27 January 2022 Matheus Varanda

As FPSOs in Brazil reach new levels in terms of production capacity and topside weight, a new approach in procurement and construction emerged. Some ten years after the first unit installed in the pre-salt, the upcoming ones will be capable of producing twice as much oil and four times as much gas. The greater volumes, along with other specificities of the projects related with the amount of contaminants in the flow and the need for larger process equipment, caused a huge impact in the topside weight.

The growing size of the FPSOs stumbled into the limitations of the converted hulls, the market's preferred choice for new units. Even the largest hulls available for conversions - the VLCCs (Very Large Crude Carrier) would force the topside design to grow in height, with more levels. Higher modules become more complex, demanding more secondary structural steel and construction manhours, and making integration even harder. Another issue related to the topside height is the loss of stability due to the higher center of gravity.

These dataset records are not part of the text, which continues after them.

/-- 44_index_memory.md R123 to R125, decisions D6, D7 and D37 (log 10): an FX33 or FX65 that reaches
past the end of memory faults at the lowest such address and writes nothing. -/
def Obligations.BlockAccessesFaultAtTheLowestAddress : Prop :=
  ∀ (x : Nibble) (s : State),
    (s.params.memSize ≤ s.I.toNat + 2 →
      exec (.ldBVx x) s = .fault (.addressOutOfRange (max s.I.toNat s.params.memSize)
        { s with fault := some (.addressOutOfRange (max s.I.toNat s.params.memSize)) })) ∧
    (s.params.memSize ≤ s.I.toNat + x.toNat →
      exec (.ldVxI x) s = .fault (.addressOutOfRange (max s.I.toNat s.params.memSize)
        { s with fault := some (.addressOutOfRange (max s.I.toNat s.params.memSize)) }))

/-- 41_display.md R94 (which the spec derives from R93): where the rows on screen lie in memory, DXYN
completes; with the anchor (V[X] mod W, V[Y] mod H), R = min(N, H - y0) and C = min(8, W - x0), the
pixels of the R by C rectangle are XORed with the sprite's bits, every other pixel is unchanged, VF
becomes 1 when some pixel of the rectangle that was on has a sprite bit of 1 and is unchanged
otherwise, and no other state changes. N = 0 reads no memory, so it completes whatever I holds. -/
def Obligations.DrwMeetsItsClosedForm : Prop :=
  ∀ x y n : Nibble,
    decode (0xD000#16 ||| (x.setWidth 16 <<< 8) ||| (y.setWidth 16 <<< 4) ||| n.setWidth 16)
      = .instr (.drw x y n) ∧
    ∀ (s : State) (x0 y0 R C : Nat), s.Inv →
      x0 = (s.getV x).toNat % s.params.width → y0 = (s.getV y).toNat % s.params.height →
      R = min n.toNat (s.params.height - y0) → C = min 8 (s.params.width - x0) →
      (R = 0 ∨ s.I.toNat + R ≤ s.params.memSize) →
      ∃ t, exec (.drw x y n) s = .next t
        ∧ (∀ px py, x0 ≤ px → px < x0 + C → y0 ≤ py → py < y0 + R →
            t.pixel px py =
              (s.pixel px py ^^ (s.readByte (s.I.toNat + (py - y0))).getLsbD (7 - (px - x0))))
        ∧ (∀ px py, ¬ (x0 ≤ px ∧ px < x0 + C ∧ y0 ≤ py ∧ py < y0 + R) →
            t.pixel px py = s.pixel px py)
        ∧ ((∃ px py, x0 ≤ px ∧ px < x0 + C ∧ y0 ≤ py ∧ py < y0 + R ∧ s.pixel px py = true
              ∧ (s.readByte (s.I.toNat + (py - y0))).getLsbD (7 - (px - x0)) = true) →
            t.getV 0xF#4 = 1)
        ∧ (¬ (∃ px py, x0 ≤ px ∧ px < x0 + C ∧ y0 ≤ py ∧ py < y0 + R ∧ s.pixel px py = true
              ∧ (s.readByte (s.I.toNat + (py - y0))).getLsbD (7 - (px - x0)) = true) →
            t.getV 0xF#4 = s.getV 0xF#4)
        ∧ SameVExcept (onlyRegister 0xF#4) s t ∧ SameMemory s t ∧ t.I = s.I ∧ t.pc = s.pc
        ∧ t.S = s.S ∧ t.DT = s.DT ∧ SameGenerator s t ∧ SameControl s t

/-- 41_display.md R93, decisions D6 and D7 (log 10): a DXYN with a row on screen whose address is
past the end of memory faults at the lowest such address, with no pixel and no VF written. -/
def Obligations.DrwFaultsBeforeAnyWrite : Prop :=
  ∀ (x y n : Nibble) (s : State) (R : Nat),
    R = min n.toNat (s.params.height - (s.getV y).toNat % s.params.height) →
    0 < R → s.params.memSize < s.I.toNat + R →
    exec (.drw x y n) s = .fault (.addressOutOfRange (max s.I.toNat s.params.memSize)
      { s with fault := some (.addressOutOfRange (max s.I.toNat s.params.memSize)) })

/-- 41_display.md R92: a pixel collides, that is was on before the draw and is off after it, exactly
when it was on and lies under a sprite bit of 1; after a draw VF is 1 if at least one pixel collided,
and otherwise holds the value it had. -/
def Obligations.VFRecordsACollisionAndIsNeverCleared : Prop :=
  ∀ (x y n : Nibble) (s t : State), s.Inv → exec (.drw x y n) s = .next t →
    ((∃ px py, s.pixel px py = true ∧ t.pixel px py = false) → t.getV 0xF#4 = 1) ∧
    ((∀ px py, s.pixel px py = true → t.pixel px py = true) → t.getV 0xF#4 = s.getV 0xF#4) ∧
    ∀ x0 y0 px py, x0 = (s.getV x).toNat % s.params.width →
      y0 = (s.getV y).toNat % s.params.height →
      ((s.pixel px py = true ∧ t.pixel px py = false) ↔
        (x0 ≤ px ∧ px < x0 + min 8 (s.params.width - x0)
          ∧ y0 ≤ py ∧ py < y0 + min n.toNat (s.params.height - y0) ∧ s.pixel px py = true
          ∧ (s.readByte (s.I.toNat + (py - y0))).getLsbD (7 - (px - x0)) = true))

/-- 41_display.md R95 item 11 (which the spec derives): drawing the same sprite twice at the same
anchor restores every pixel; the second draw sets VF to 1 exactly when the first turned a pixel on,
and otherwise leaves VF. -/
def Obligations.DrwTwiceRestoresTheDisplay : Prop :=
  ∀ (x y n : Nibble) (s t : State), s.Inv → exec (.drw x y n) s = .next t →
    (t.getV x).toNat % s.params.width = (s.getV x).toNat % s.params.width →
    (t.getV y).toNat % s.params.height = (s.getV y).toNat % s.params.height →
    ∃ u, exec (.drw x y n) t = .next u ∧ SamePixels s u
      ∧ ((∃ px py, s.pixel px py = false ∧ t.pixel px py = true) → u.getV 0xF#4 = 1)
      ∧ ((∀ px py, s.pixel px py = false → t.pixel px py = false) →
          u.getV 0xF#4 = t.getV 0xF#4)

/-- 42_control_flow.md R101 and R103 together: a RET that finds the stack a CALL left goes to the
address after the call and leaves the stack the CALL found. -/
def Obligations.RetUndoesCall : Prop :=
  ∀ (nnn : Addr12) (s t u : State), exec (.call nnn) s = .next t → u.S = t.S →
    ∃ v, exec .ret u = .next v ∧ v.pc = s.pc ∧ v.S = s.S

/-! ### Encoding and decoding -/

/-- A sanity statement: words of 95_test_vectors.md ("Decoding") and the examples of the instruction
rules decode to the instructions they stand for, or to none. -/
def Obligations.SpecWordsDecode : Prop :=
  decode 0x00E0#16 = .instr .cls ∧ decode 0x00EE#16 = .instr .ret ∧
  decode 0x1F5D#16 = .instr (.jp 0xF5D#12) ∧ decode 0x220A#16 = .instr (.call 0x20A#12) ∧
  decode 0x3006#16 = .instr (.se 0x0#4 0x06#8) ∧ decode 0x603F#16 = .instr (.ldImm 0x0#4 0x3F#8) ∧
  decode 0x7038#16 = .instr (.addImm 0x0#4 0x38#8) ∧
  decode 0x8122#16 = .instr (.andReg 0x1#4 0x2#4) ∧ decode 0xABFA#16 = .instr (.ldI 0xBFA#12) ∧
  decode 0xC70F#16 = .instr (.rnd 0x7#4 0x0F#8) ∧
  decode 0xD012#16 = .instr (.drw 0x0#4 0x1#4 0x2#4) ∧ decode 0xF107#16 = .instr (.ldVxDt 0x1#4) ∧
  decode 0xFA15#16 = .instr (.ldDtVx 0xA#4) ∧ decode 0xF329#16 = .instr (.ldFVx 0x3#4) ∧
  decode 0xF333#16 = .instr (.ldBVx 0x3#4) ∧ decode 0xFF65#16 = .instr (.ldVxI 0xF#4) ∧
  decode 0x0000#16 = .opcodeNotSupported 0x0000#16 ∧
  decode 0x01E0#16 = .opcodeNotSupported 0x01E0#16 ∧
  decode 0x8124#16 = .opcodeNotSupported 0x8124#16 ∧
  decode 0xF155#16 = .opcodeNotSupported 0xF155#16

/-- 30_encoding.md R64, R65 and R67: decoding the encoding of an instruction gives it back, with
every operand at every value, from the word and from its two big-endian bytes, whatever follows. -/
def Obligations.DecodeOfEncodeIsTheInstruction : Prop :=
  ∀ (i : Instr) (rest : List Byte), i.wellFormed = true →
    decode (encode i) = .instr i ∧ decodeBytes (encodeBytes i ++ rest) = .instr i rest

/-- 30_encoding.md R67 and R77: every word that decodes is the encoding of the instruction it decodes
to, so no two words stand for one instruction. -/
def Obligations.EncodeOfDecodeIsTheWord : Prop :=
  ∀ (op : Word) (i : Instr), decode op = .instr i → encode i = op
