theorem decode_5XY0 (x y : Nibble) :
    decode (0x5000#16 ||| (x.setWidth 16 <<< 8) ||| (y.setWidth 16 <<< 4))
      = .opcodeNotSupported (0x5000#16 ||| (x.setWidth 16 <<< 8) ||| (y.setWidth 16 <<< 4)) :=
  decode_of_unnamed_class (opClass_orXY 0x5#4 x y) (by decide)

theorem decode_9XY0 (x y : Nibble) :
    decode (0x9000#16 ||| (x.setWidth 16 <<< 8) ||| (y.setWidth 16 <<< 4))
      = .opcodeNotSupported (0x9000#16 ||| (x.setWidth 16 <<< 8) ||| (y.setWidth 16 <<< 4)) :=
  decode_of_unnamed_class (opClass_orXY 0x9#4 x y) (by decide)

end Sys2Proof

namespace Sys2Proof.Machine

/-! ### A move of pc -/

/-- A write of pc changes nothing else (10_state.md R27). -/
theorem onlyPcAndV_setPc (written : Nibble → Prop) (s : State) (w : Word) :
    OnlyPcAndV written s (s.setPc w) :=
  ⟨fun _ _ => rfl, fun _ => rfl, fun _ _ => rfl, rfl, rfl, rfl, ⟨rfl, rfl⟩, rfl, rfl, rfl, rfl⟩

@[simp] theorem setPc_pc_self (s : State) : s.setPc s.pc = s := rfl

@[simp] theorem setPc_advancePc (s : State) (w : Word) : s.advancePc.setPc w = s.setPc w := rfl

theorem advancePc_pc_toNat (s : State) : s.advancePc.pc.toNat = (s.pc.toNat + 2) % 65536 :=
  BitVec.toNat_add s.pc 2

/-- A cycle that fetches an instruction executes it, with pc advanced past it (40_cycle.md R82). -/
theorem advance_of_instr {s : State} {op : Word} {i : Instr} (hf : s.fault = none)
    (hfetch : fetch s = .ok op) (hdec : decode op = .instr i) : advance s = exec i s.advancePc := by
  rw [advance, gated_of_no_fault hf, cycle, hfetch]
  exact execute_of_instr hdec _

/-! ### 1NNN (42_control_flow.md R102) -/

/-- Settles O3: the jump is one write of pc; a jump to its own address undoes the
fetch's advance. -/
theorem jpLoadsPc : Obligations.JpLoadsPc := by
  intro nnn
  refine ⟨decode_1NNN nnn, fun s => ?_, fun s hfault hpc hfetch => ?_⟩
  · exact ⟨s.setPc (targetOf nnn), rfl, targetOf_toNat nnn, onlyPcAndV_setPc _ s _⟩
  · have htarget : targetOf nnn = s.pc :=
      BitVec.eq_of_toNat_eq ((targetOf_toNat nnn).trans hpc.symm)
    calc advance s
        = exec (.jp nnn) s.advancePc := advance_of_instr hfault hfetch (decode_1NNN nnn)
      _ = .next (s.advancePc.setPc (targetOf nnn)) := rfl
      _ = .next s := by rw [htarget, setPc_advancePc, setPc_pc_self]

/-! ### 3XNN (42_control_flow.md R104) -/

/-- Settles O5: the skip taken and not taken; the fetch after it faults by `fetch_error_pc`. -/
theorem seSkipsOnEquality : Obligations.SeSkipsOnEquality := by
  intro x nn
  refine ⟨decode_3XNN x nn, fun s => ?_, decode_4XNN x nn,
    fun y => ⟨decode_5XY0 x y, decode_9XY0 x y⟩⟩
  by_cases hequal : s.getV x = nn
  · exact ⟨s.advancePc, execSe_taken hequal, fun _ => advancePc_pc_toNat s,
      fun hdiffer => absurd hequal hdiffer, fetch_error_pc (s := s.advancePc),
      onlyPcAndV_setPc _ s _⟩
  · exact ⟨s, execSe_not_taken hequal, fun h => absurd h hequal, fun _ => rfl, fetch_error_pc,
      onlyPcAndV_setPc _ s s.pc⟩

end Sys2Proof.Machine
end

section
/-! The immediate load, the addition and the mask of 43_alu.md: their words (R111, R112, R113), and
each as one write of V[X] and of nothing else. -/

namespace Sys2Proof

/-! ### The words of the ALU (30_encoding.md R67) -/

theorem decode_6XNN (x : Nibble) (nn : Byte) :
    decode (0x6000#16 ||| (x.setWidth 16 <<< 8) ||| nn.setWidth 16) = .instr (.ldImm x nn) := by
  obtain ⟨hclass, hx, hnn⟩ := fields_layoutXNN (toNat_orXNN 0x6#4 x nn)
  exact (decode_class6 hclass).trans (by rw [hx, hnn])

theorem decode_7XNN (x : Nibble) (nn : Byte) :
    decode (0x7000#16 ||| (x.setWidth 16 <<< 8) ||| nn.setWidth 16) = .instr (.addImm x nn) := by
  obtain ⟨hclass, hx, hnn⟩ := fields_layoutXNN (toNat_orXNN 0x7#4 x nn)
  exact (decode_class7 hclass).trans (by rw [hx, hnn])

/-- The function nibble, written into the class word, is the low field of the layout. -/
theorem toNat_8002_or (x y : Nibble) :
    (0x8002#16 ||| (x.setWidth 16 <<< 8) ||| (y.setWidth 16 <<< 4) : Word).toNat
      = 0x8 * 4096 + x.toNat * 256 + y.toNat * 16 + 0x2 := by
  have hsplit : 0x8002#16 = 0x8000#16 ||| (0x2#4).setWidth 16 := by decide
  have hlast : (0x8002#16 ||| (x.setWidth 16 <<< 8) ||| (y.setWidth 16 <<< 4) : Word)
      = 0x8000#16 ||| (x.setWidth 16 <<< 8) ||| (y.setWidth 16 <<< 4) ||| (0x2#4).setWidth 16 := by
    rw [hsplit]
    ac_rfl
  rw [hlast]
  exact toNat_orXYN 0x8#4 x y 0x2#4

/-- The word of `8XY2`, by its operands: `decode_8XY2` on the fields of R113's layout. -/
theorem decode_8002_or (x y : Nibble) :
    decode (0x8002#16 ||| (x.setWidth 16 <<< 8) ||| (y.setWidth 16 <<< 4))
      = .instr (.andReg x y) := by
  obtain ⟨hclass, hx, hy, hn⟩ :=
    fields_layoutXYN (c := 0x8#4) (n := 0x2#4) (toNat_8002_or x y)
  exact (decode_8XY2 ⟨hclass, hn⟩).trans (by rw [hx, hy])

end Sys2Proof

namespace Sys2Proof.Machine

/-- A write of one V register changes nothing else (10_state.md R21). -/
theorem onlyPcAndV_setV (s : State) (x : Nibble) (v : Byte) :
    OnlyPcAndV (onlyRegister x) s (s.setV x v) :=
  ⟨fun _ hr => State.getV_setV_other s v hr, State.readByte_setV s x v, State.pixel_setV s x v, rfl,
    rfl, rfl, ⟨rfl, rfl⟩, rfl, rfl, rfl, rfl⟩

/-- Settles O6: the load is one write of V[X]. -/
theorem ldImmLoadsItsRegister : Obligations.LdImmLoadsItsRegister := by
  intro x nn
  refine ⟨decode_6XNN x nn, fun s => ⟨s.setV x nn, rfl, ?_, rfl, onlyPcAndV_setV s x nn⟩⟩
  exact State.getV_setV_same s x nn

Only a new build hull can offer a deck area big enough to better distribute the topside in less levels. However, building a hull from scratch takes considerably longer than converting one, deferring the beginning of the production and consequently the generation of cashflow. To cope with the demand for bigger FPSOs and mitigate the time consumed to build new hulls, the market turned to the standardization.

This recent approach isn't at all unseen in the market, particularly in Brazil. In the early development of the pre-salt, Petrobras opted for an EPC model with local shipyards for standardized FPSOs. These units, known as the Replicants, suffered considerable setbacks during the construction, highly impacting their delivery schedule.

Now, Petrobras revisits the standardization strategy with its new Reference Project, beginning with P-78 and P-79 awarded in 2021. The new design includes technical features such as amine absorption systems to deal with the high presence of H2S, and heavy use of digital solutions. However, the biggest change when compared to the Replicants, is probably in the procurement strategy and contractual model. The operator hired one company (or consortium) that will be responsible for the whole construction, including the hull, topsides, and integration, including the procurement of critical equipment. Petrobras expects that by better selecting the contractors, reducing interface and better modeling contract to better align the interests, the issues faced with the Replicants will be avoided.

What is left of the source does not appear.